Kamche Nikov Popangelov (Камче Ников Попангелов, Камче Ников Поп Ангелов, c. 1790 – c. 1848), widely known as Daskal Kamche, was a Bulgarian teacher, printer and engraver, founder of one of the first printing houses for books in Bulgarian in the Ottoman Empire.

==Biography==
Daskal Kamche was born in the village of Korešnica, which is close to Demir Kapija, a town in the Tikvesh region of Macedonia. He was born in a poor family, that in the early 19th century moved to Vatasha. He started school there, but due to the family's financial problems, he left and he learned the alphabet by himself. He was a natural when it comes to singing, so he then became a church singer in the Vatasha church. He went as a pilgrim to the monasteries in Mount Athos, where he eventually stayed for one year. After he came back from Saint Aton, he became a taksidiot-monk for some of the monasteries in Tikvesh. He was a close friend with Theodosius of Sinai, who also happened to print Kamche's first and only book "Short description of 20 Mount Athos Monasteries". The purpose of this book was to help Tikvesh region inhabitants with the directions to and their religious stay in one of the 20 Mount Athos monasteries.
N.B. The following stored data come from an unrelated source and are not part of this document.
-- ==== Sys2Proof/Machine/EngineEv.lean ====
section
/-! DEFINITION. Events of the engines, of the siphon and of waiting harts (15 R342 to R345, R349, 03 R75, 05 R105, R109,
R110, 11 R229, R251, 16 R358, R361, R362). -/

namespace Sys2Proof.Machine

/-! ### Copies and collectives (15 R342 to R345, 01 R32 to R34) -/

/-- An operation whose translation fault awaits an answer. -/
def faulted? (s : State) (op : Nat) : Option Op := (findOp s op).bind fun o => if o.tfault.isSome then some o else none

/-- `OP_FAULT_RESUME`: the operation translates again when it goes on. -/
def execOpFaultResume (op : Nat) : State → Result :=
  event powered fun s =>
    match faulted? s op with
    | some _ => mapOp s op fun o => { o with tfault := none }
    | none => s

/-- `OP_FAULT_FAIL`: a collective ends in error in every member here. -/
def execOpFaultFail (op : Nat) : State → Result :=
  event powered fun s =>
    match faulted? s op with
    | some o =>
      match o.body with
      | .coll id num _ =>
        match findColl s id num with
        | some c => endColl s c true true
        | none => endOp s o true
      | _ => endOp s o true
    | none => s

/-- Run a copy that awaits no answer. -/
def copyPart (s : State) (op : Nat) (n : Nat) (finish needsArr : Bool) : State :=
  match findOp s op with
  | some o =>
    match o.body with
    | .copy d => if o.tfault.isSome || (needsArr && d.arr = 0) then s else runCopy s o d n finish
    | _ => s
  | none => s

/-- `ARRIVAL_COUNTER_ADDITION` (R344): after a group of at most n further elements. -/
def execArrivalCounterAddition (op n : Nat) : State → Result := event clocked fun s => copyPart s op n false true

/-- `COPY_COMPLETE` (R342): the rest of the copy, and its end. -/
def execCopyComplete (op : Nat) : State → Result :=
  event clocked fun s =>
    match findOp s op with
    | some o =>
      match o.body with
      | .copy d => copyPart s op d.total true false
      | _ => s
    | none => s

/-- Every member of a route has issued, here or in its own package, and no member here awaits an answer. -/
def CollOp.ready (c : CollOp) (s : State) (r : List (BitVec 8)) (remote : List RemoteMember) : Bool :=
  !c.ended && ((c.ops s).all fun o => o.tfault.isNone) &&
    r.zipIdx.all fun (p, j) =>
      if p.toNat = s.dev.pkg.toNat then c.members.any fun m => m.1 == j else remote.any fun x => x.memb == j

/-- The elements a member of another package must supply. -/
def remoteOk (d : CollDesc) (x : RemoteMember) : Bool :=
  (d.op = 2 && x.memb != d.root) || x.elems.length == d.count

/-- Complete a collective that is ready: in error where members disagree. -/
def completeColl (s : State) (c : CollOp) (r : List (BitVec 8)) (remote : List RemoteMember) : State :=
  let mine := localMembers s c r
  let others := remote.filter fun x => (r[x.memb]?).any fun p => p.toNat != s.dev.pkg.toNat
  match mine with
  | [] => s
  | (_, _, d) :: _ =>
    if !(mine.all fun x => collAgree r.length d x.2.2) || !(others.all (·.agrees)) then endColl s c true true
    else if !(others.all (remoteOk d)) then s
    else runColl s c r d others

/-- `COLLECTIVE_COMPLETE` (R345). -/
def execCollectiveComplete (id : BitVec 8) (num : Nat) (remote : List RemoteMember) : State → Result :=
  event clocked fun s =>
    match findColl s id.toNat num with
    | some c =>
      match c.route with
      | some r => if c.ready s r remote then completeColl s c r remote else s
      | none => s
    | none => s
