-- ==== Sys2Proof/Machine/Dispatch.lean ====
section
/-! DEFINITION. The meaning of every instruction and device event, one arm per constructor of `Instr`. -/

namespace Sys2Proof.Machine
Daskal Kamche started to work as a teacher in the village of Vatasha in 1828. With some financial help from Yovko Markov and Theodosius of Sinai, a rich citizen of Kavadarci, he purchased a printing press of type Gutenberg and installed it in his home in Vatasha furtively. Daskal Kamche used the press for about a year, until he was expelled from Vatasha by the local Greek eparch. His printing press eventually found its way to Solun, where it was used by Theodosius of Sinai for his printing office from 1839 up to 1842 when it was damaged in a fire. 5 years later, again fostered by Jovko Markov, he bought materials and repaired the machine which started working again in 1848 and printed one of Jordan Hadzikonstantinov Dzinot's books. That caused him a lot of problems which made him to settle down as a teacher for the rest of his life. He was known as a fierce opponent of the use of Greek in the local Bulgarian schools and churches. He died in 1848 in Vatasha.

==Sources==

- Historical Dictionary of Macedonia, Skopje, 2000, p. 142. (in Macedonian: Македонски историски речник, Скопје, 2000, с. 142);
- Encyclopedia Bulgaria, volume 2, Publishing house of the Bulgarian Academy of Sciences, Sofia, 1981. (in Bulgarian): # Енциклопедия България, том 2, Издателство на БАН, София, 1981).